Unique localization of circulating tumor cells in patients with hepatic metastases.

J Clin Oncol

Division of Surgery, Oncology, Reproductive Biology and Anaesthetics, Imperial College/Imperial Healthcare National Health Service Trust, Imperial College Healthcare NHS Trust, Charing Cross Hospital, Fulham Palace Rd, 1st Floor, East Wing, London, United Kingdom W6 8RF.

Published: December 2009

Purpose: There are few data on the impact of immediate and differing surgical interventions on circulating tumor cells (CTCs), nor their compartmentalization or localization in different anatomic vascular sites.

Patients And Methods: CTCs from consecutive patients with colorectal liver metastases were quantified before and immediately after open surgery, laparoscopic resection, open radiofrequency ablation (RFA), or percutaneous RFA. For individuals undergoing open surgery, either hepatic resections or open RFA, CTCs were examined in both systemic and portal circulation by measuring CTCs in samples derived from the peripheral vein, an artery, the hepatic portal vein, and the hepatic vein.

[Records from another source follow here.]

/-- Runs the extension words from `m.upc` on, at most `n` of them, until the call has returned (R286, R287). They name no source or
destination outside the microengine, ask for no memory operation and no request, and wait for nothing. -/
def extRun (f : FerryNo) (b : BerthNo) : Nat → Micro → State → State
  | 0, m, s => s.modFerry f fun y => { y with micro := m }
  | n + 1, m, s =>
    match fetchWord s f m.upc with
    | (s, none) => goAground s f 0x19 false
    | (s, some w) =>
      let x := mOperate m w ((mSource m w (mf w 97 92)).getD 0) ((mSource m w (mf w 91 86)).getD 0) (s.ctx b).flags.c
        (mf (instrWord s b) 5 0)
      let x := (mDest x w x.res).getD x
      let s := microEvent s b (mf w 59 56)
      match mSucc x w (condVal s f b x) with
      | (x, .word a) =>
        if x.stack.isEmpty then s.modFerry f fun y => { y with micro := { x with upc := a } }
        else extRun f b n { x with upc := a } s
      | (_, _) => goAground s f 0x18 false

/-- The null extension word (R282), its check bits apart. -/
def nullExtWord (w : Nat) : Bool := mf w 135 0 == 4 * 2 ^ 132 + 127 * 2 ^ 105

/-- The machinery as the base microcode leaves it at a call: its arguments in T0 to T3, and the rest of it, which the base routine used
for itself, free (log entry 79). -/
def calledMicro (n a : Nat) (t0 t1 : W64) : Micro :=
  let g := fun (k : Nat) => Config.freeWord (n + k)
  let z := Config.freeWord (n + 20)
  { Micro.reset with
    upc := a, t := [(0, t0), (1, t1), (2, 0), (3, 0)] ++ (List.range 12).map fun k => (k + 4, g k)
    ul := (List.range 4).map fun k => (k, g (12 + k)), uc := tb z 0, uv := tb z 1, uz := tb z 2, un := tb z 3, res := g 16, stack := [0]
    met := (List.range 80).filterMap fun c => if (Config.freeByte n c).getLsbD 0 then some (c + 32) else none }

/-- Ferry `f` calls extension vector `v` for Berth `b` with its arguments (R286). Where the vector holds the null extension word, or no
image has been loaded, nothing happens. -/
def callVector (s : State) (f : FerryNo) (b : BerthNo) (v : Nat) (t0 t1 : W64) : State :=
  let a := 3584 + v
  let cs := (s.ferry f).cs
  let w := storeWord s f a
  if (w = 0 ∨ nullExtWord w) ∧ cs.poison.isEmpty ∧ cs.flips.isEmpty then s
  else
    let n := s.free
    extRun f b 33 (calledMicro n a t0 t1) { s with free := n + 21 }

end Sys2Proof.Machine
end

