-- ==== Sys2Proof/Machine/Sha2.lean ====
section
/-!
DEFINITION. SHA-256 and SHA-384 of FIPS 180-4 (R162, R283, R381), and HMAC with SHA-384.
-/
namespace Sys2Proof.Machine

/-- The largest integer whose cube is at most `n`, by bisection over `k` bits. -/
def icbrt (n : Nat) : Nat → Nat → Nat
  | 0, a => a
  | k + 1, a => let b := a + 2 ^ k; if b * b * b ≤ n then icbrt n k b else icbrt n k a

/-- The largest integer whose square is at most `n`, by bisection over `k` bits. -/
def isqrt (n : Nat) : Nat → Nat → Nat
  | 0, a => a
  | k + 1, a => let b := a + 2 ^ k; if b * b ≤ n then isqrt n k b else isqrt n k a

/-- Is `n` prime, by trial division? -/
def isPrime (n : Nat) : Bool := 2 ≤ n && (List.range (n - 2)).all fun d => n % (d + 2) != 0

/-- The first primes, enough for the round constants. -/
def primes80 : List Nat := (List.range 410).filter isPrime

/-- First `w` bits of the fractional part of the cube root of a prime. -/
def cbrtFrac (w p : Nat) : Nat := icbrt (p * 2 ^ (3 * w)) (w + 4) 0 % 2 ^ w

/-- First `w` bits of the fractional part of the square root of a prime. -/
def sqrtFrac (w p : Nat) : Nat := isqrt (p * 2 ^ (2 * w)) (w + 5) 0 % 2 ^ w

/-- Parameters of one of the two word sizes. -/
structure ShaParam where
  /-- Word width in bits. -/
  w : Nat
  /-- Round constants. -/
  k : List Nat
  /-- Rotations of the two upper functions. -/
  up : List Nat
  /-- Rotations and shifts of the two schedule functions. -/
  low : List Nat
  deriving DecidableEq, Repr

/-- SHA-256. -/
def sha256Param : ShaParam :=
  { w := 32, k := (primes80.take 64).map (cbrtFrac 32), up := [2, 13, 22, 6, 11, 25], low := [7, 18, 3, 17, 19, 10] }

/-- SHA-384 and SHA-512. -/
def sha512Param : ShaParam :=
  { w := 64, k := (primes80.take 80).map (cbrtFrac 64), up := [28, 34, 39, 14, 18, 41], low := [1, 8, 7, 19, 61, 6] }

/-- Right rotation of a `w`-bit number. -/
def rotR (w x n : Nat) : Nat := (x >>> n) ||| ((x <<< (w - n)) % 2 ^ w)

/-- The message schedule: `l` holds the words so far, latest first. -/
def shaSched (p : ShaParam) : Nat → List Nat → List Nat
  | 0, l => l
  | n + 1, l =>
    let g := fun i => l.getD i 0
    let r := fun i => p.low.getD i 0
    let s0 := rotR p.w (g 14) (r 0) ^^^ rotR p.w (g 14) (r 1) ^^^ (g 14 >>> r 2)
    let s1 := rotR p.w (g 1) (r 3) ^^^ rotR p.w (g 1) (r 4) ^^^ (g 1 >>> r 5)
    shaSched p n ((s1 + g 6 + s0 + g 15) % 2 ^ p.w :: l)

/-- One round: constant plus schedule word `kw`. -/
def shaRound (p : ShaParam) (st : List Nat) (kw : Nat) : List Nat :=
  match st with
  | [a, b, c, d, e, f, g, h] =>
    let m := 2 ^ p.w
    let r := fun i => p.up.getD i 0
    let s1 := rotR p.w e (r 3) ^^^ rotR p.w e (r 4) ^^^ rotR p.w e (r 5)
    let ch := (e &&& f) ^^^ ((m - 1 - e) &&& g)
    let t1 := h + s1 + ch + kw
    let s0 := rotR p.w a (r 0) ^^^ rotR p.w a (r 1) ^^^ rotR p.w a (r 2)
    let mj := (a &&& b) ^^^ (a &&& c) ^^^ (b &&& c)
    [(t1 + s0 + mj) % m, a, b, c, (d + t1) % m, e, f, g]
  | _ => st

/-- One block. -/
def shaBlock (p : ShaParam) (h : List Nat) (blk : List Byte) : List Nat :=
  let ws := ((chunksOf (p.w / 8) blk).map natOfBytesBE).reverse
  let sched := (shaSched p (p.k.length - 16) ws).reverse
  let out := (List.zipWith (· + ·) p.k sched).foldl (shaRound p) h
  List.zipWith (fun a b => (a + b) % 2 ^ p.w) h out

/-- The padded message in blocks of `16 w` bits. -/
def shaPad (p : ShaParam) (m : List Byte) : List Byte :=
  let blk := 2 * p.w
  let tail := p.w / 4
  m ++ [0x80] ++ zeros ((blk - (m.length + 1 + tail) % blk) % blk) ++ bytesOfNatBE tail (8 * m.length)

/-- The hash from an initial value. -/
def shaHash (p : ShaParam) (h : List Nat) (m : List Byte) : List Byte :=
  ((chunksOf (2 * p.w) (shaPad p m)).foldl (shaBlock p) h).flatMap (bytesOfNatBE (p.w / 8))

/-- SHA-256. -/
def sha256 (m : List Byte) : List Byte := shaHash sha256Param ((primes80.take 8).map (sqrtFrac 32)) m

/-- SHA-384. -/
def sha384 (m : List Byte) : List Byte := (shaHash sha512Param (((primes80.drop 8).take 8).map (sqrtFrac 64)) m).take 48

end Sys2Proof.Machine
end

Results: A total of 29 consecutive patients with colorectal liver metastases with a median age of 55 years (range, 30 to 88 years) were included. CTCs were localized to the hepatic portosystemic macrocirculation with significantly greater numbers than in the systemic vasculature. Surgical procedures led to a statistically significant fall in CTCs at multiple sites measured. Conversely, RFA, either open or percutaneous, was associated with a significant increase in CTCs.

Conclusion: Surgical resection of metastases, but not RFA, immediately decreases CTC levels. In patients with colorectal liver metastases, CTCs appear localized to the hepatic (and pulmonary) macrocirculations. This may explain why metastases in sites other than the liver and lungs are infrequently observed in cancer.